Hey guys, I'm looking at buying a camera for my company, but I really don't want to drop the money on a Ridgid. Do you guys have any opinion on general for a camera? Thanks!


----------



## gear junkie (Jun 20, 2008)

You got the money for another camera or a repair? Save a little more and buy the ridgid.


----------



## AlbacoreShuffle (Aug 28, 2011)

Buy this one !
$1000 plus shipping and you have a $4500 camera and reel. 

http://www.plumbingzone.com/f24/ratech-camera-18029/


----------



## Cuda (Mar 16, 2009)

got any idea how much to Seattle? Do you do paypal?


----------



## deerslayer (Mar 29, 2012)

We have 2 general cameras at the shop! They are older units and may not compare to the new ones. They are rediculously heavy and not user friendly IMHO. I will take my ridgid anyday!!


----------



## karlht (Oct 16, 2008)

Thanks for advice. I think I'll just try to find a deal on Craigslist or eBay on a used Ridgid for the time being. Thanks again.


----------



## AlbacoreShuffle (Aug 28, 2011)

Cuda said:


> got any idea how much to Seattle? Do you do paypal?

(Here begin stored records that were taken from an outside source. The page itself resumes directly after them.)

-- ==== Sys2Proof/Laws/Exec.lean ====
section
/-!
SUPPORT. Laws/Exec.lean: all that `exec` can do with a command: its meaning acts on the chip alone, but for OTP_PULSE and IBI_REQUEST.
-/
namespace Sys2Proof.Machine

/-- A command is OTP_PULSE or IBI_REQUEST, or its meaning is an `act` of that command. -/
theorem exec_cases (i : Instr) :
    (∃ mv reads margin, i = .otpPulse mv reads margin) ∨ (∃ acked, i = .ibiRequest acked) ∨
      ∃ f, ∀ s, exec i s = act i f s := by
  cases i
  case otpPulse mv r m => exact .inl ⟨mv, r, m, rfl⟩
  case ibiRequest acked => exact .inr (.inl ⟨acked, rfl⟩)
  all_goals
    refine .inr (.inr ⟨?_, fun s => ?_⟩)
    rotate_left
    · dsimp only [exec]
      with_unfolding_all rfl

theorem exec_otpPulse (mv : Nat) (reads margin : Bool) (s : State) :
    exec (.otpPulse mv reads margin) s = actFuses (.otpPulse mv reads margin) (Sys2Proof.Machine.otpPulse mv reads margin) s :=
  rfl

/-- All that an in-band interrupt request can do: delivered, it answers the payload and is due no longer; else it waits. -/
theorem exec_ibiRequest (acked : Bool) (s : State) :
    exec (.ibiRequest acked) s = if s.ibiDelivers acked then
        .next { s with chip := s.chip.answer .i3c s.chip.ibiPayload, irqDue := false }
      else act (.ibiRequest acked) (fun _ c => c) s :=
  rfl

end Sys2Proof.Machine
end

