/-! ### Every engine stops -/

@[simp] theorem Chip.dev_stopEngines (c : Chip) : c.stopEngines.dev = c.dev := by
  obtain ⟨r, h⟩ := Chip.stopEngines_does c
  rw [h]
@[simp] theorem Chip.mosaic_stopEngines (c : Chip) : c.stopEngines.mosaic = c.mosaic := by
  obtain ⟨r, h⟩ := Chip.stopEngines_does c
  rw [h]
@[simp] theorem Chip.aon_stopEngines (c : Chip) : c.stopEngines.aon = c.aon := by
  obtain ⟨r, h⟩ := Chip.stopEngines_does c
  rw [h]
@[simp] theorem Chip.startup_stopEngines (c : Chip) : c.stopEngines.startup = c.startup := by
  obtain ⟨r, h⟩ := Chip.stopEngines_does c
  rw [h]
@[simp] theorem Chip.force_stopEngines (c : Chip) : c.stopEngines.force = c.force := by
  obtain ⟨r, h⟩ := Chip.stopEngines_does c
  rw [h]
@[simp] theorem Chip.tally_stopEngines (c : Chip) : c.stopEngines.tally = c.tally := by
  obtain ⟨r, h⟩ := Chip.stopEngines_does c
  rw [h]
@[simp] theorem Chip.faults_stopEngines (c : Chip) : c.stopEngines.faults = c.faults := by
  obtain ⟨r, h⟩ := Chip.stopEngines_does c
  rw [h]
@[simp] theorem Chip.once_stopEngines (c : Chip) : c.stopEngines.once = c.once := by
  obtain ⟨r, h⟩ := Chip.stopEngines_does c
  rw [h]
@[simp] theorem Chip.stamp_stopEngines (c : Chip) : c.stopEngines.stamp = c.stamp := by
  obtain ⟨r, h⟩ := Chip.stopEngines_does c
  rw [h]
@[simp] theorem Chip.now_stopEngines (c : Chip) : c.stopEngines.now = c.now := by
  obtain ⟨r, h⟩ := Chip.stopEngines_does c
  rw [h]
@[simp] theorem Chip.timebase_stopEngines (c : Chip) : c.stopEngines.timebase = c.timebase := by
  obtain ⟨r, h⟩ := Chip.stopEngines_does c
  rw [h]
@[simp] theorem Chip.draws_stopEngines (c : Chip) : c.stopEngines.draws = c.draws := by
  obtain ⟨r, h⟩ := Chip.stopEngines_does c
  rw [h]
@[simp] theorem Chip.sched_stopEngines (c : Chip) : c.stopEngines.sched = { c.sched with lanes := [], starting := false, drain := false } := by
  obtain ⟨r, h⟩ := Chip.stopEngines_does c
  rw [h]
@[simp] theorem Chip.mem_stopEngines (c : Chip) : c.stopEngines.mem = c.mem := by
  obtain ⟨r, h⟩ := Chip.stopEngines_does c
  rw [h]
@[simp] theorem Chip.eccWindow_stopEngines (c : Chip) : c.stopEngines.eccWindow = c.eccWindow := by
  obtain ⟨r, h⟩ := Chip.stopEngines_does c
  rw [h]
@[simp] theorem Chip.scrub_stopEngines (c : Chip) : c.stopEngines.scrub = c.scrub := by
  obtain ⟨r, h⟩ := Chip.stopEngines_does c
  rw [h]
@[simp] theorem Chip.fabric_stopEngines (c : Chip) : c.stopEngines.fabric = { c.fabric with stalled := [] } := by
  obtain ⟨r, h⟩ := Chip.stopEngines_does c
  rw [h]
@[simp] theorem Chip.otp_stopEngines (c : Chip) : c.stopEngines.otp = c.otp := by
  obtain ⟨r, h⟩ := Chip.stopEngines_does c
  rw [h]
@[simp] theorem Chip.loader_stopEngines (c : Chip) : c.stopEngines.loader = c.loader := by
  obtain ⟨r, h⟩ := Chip.stopEngines_does c
  rw [h]
@[simp] theorem Chip.pixel_stopEngines (c : Chip) : c.stopEngines.pixel = c.pixel := by
  obtain ⟨r, h⟩ := Chip.stopEngines_does c
  rw [h]
@[simp] theorem Chip.terrace_stopEngines (c : Chip) : c.stopEngines.terrace = c.terrace := by
  obtain ⟨r, h⟩ := Chip.stopEngines_does c
  rw [h]
@[simp] theorem Chip.survey_stopEngines (c : Chip) : c.stopEngines.survey = c.survey := by
  obtain ⟨r, h⟩ := Chip.stopEngines_does c
  rw [h]
@[simp] theorem Chip.front_stopEngines (c : Chip) : c.stopEngines.front = c.front := by
  obtain ⟨r, h⟩ := Chip.stopEngines_does c
  rw [h]
@[simp] theorem Chip.islands_stopEngines (c : Chip) : c.stopEngines.islands = c.islands := by
  obtain ⟨r, h⟩ := Chip.stopEngines_does c
  rw [h]
@[simp] theorem Chip.layers_stopEngines (c : Chip) : c.stopEngines.layers = c.layers := by
  obtain ⟨r, h⟩ := Chip.stopEngines_does c
  rw [h]
@[simp] theorem Chip.layersOld_stopEngines (c : Chip) : c.stopEngines.layersOld = c.layersOld := by
  obtain ⟨r, h⟩ := Chip.stopEngines_does c
  rw [h]
@[simp] theorem Chip.supply_stopEngines (c : Chip) : c.stopEngines.supply = c.supply := by
  obtain ⟨r, h⟩ := Chip.stopEngines_does c
  rw [h]
@[simp] theorem Chip.loop_stopEngines (c : Chip) : c.stopEngines.loop = c.loop := by
  obtain ⟨r, h⟩ := Chip.stopEngines_does c
  rw [h]
@[simp] theorem Chip.host_stopEngines (c : Chip) : c.stopEngines.host = c.host := by
  obtain ⟨r, h⟩ := Chip.stopEngines_does c
  rw [h]
@[simp] theorem Chip.egress_stopEngines (c : Chip) : c.stopEngines.egress = c.egress := by
  obtain ⟨r, h⟩ := Chip.stopEngines_does c
  rw [h]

Not sure on the shipping cost. I have a ups store around the corner from me, Ill get an estimate this weekend. 
I have an old paypal account , I haven't used for years.
Also changed banks so it would have to be updated.


----------



## Cuda (Mar 16, 2009)

no need to go to the trouble, I don't think I can adapt that to a ridgid monitor (10 pin vs. 4) But thanks


----------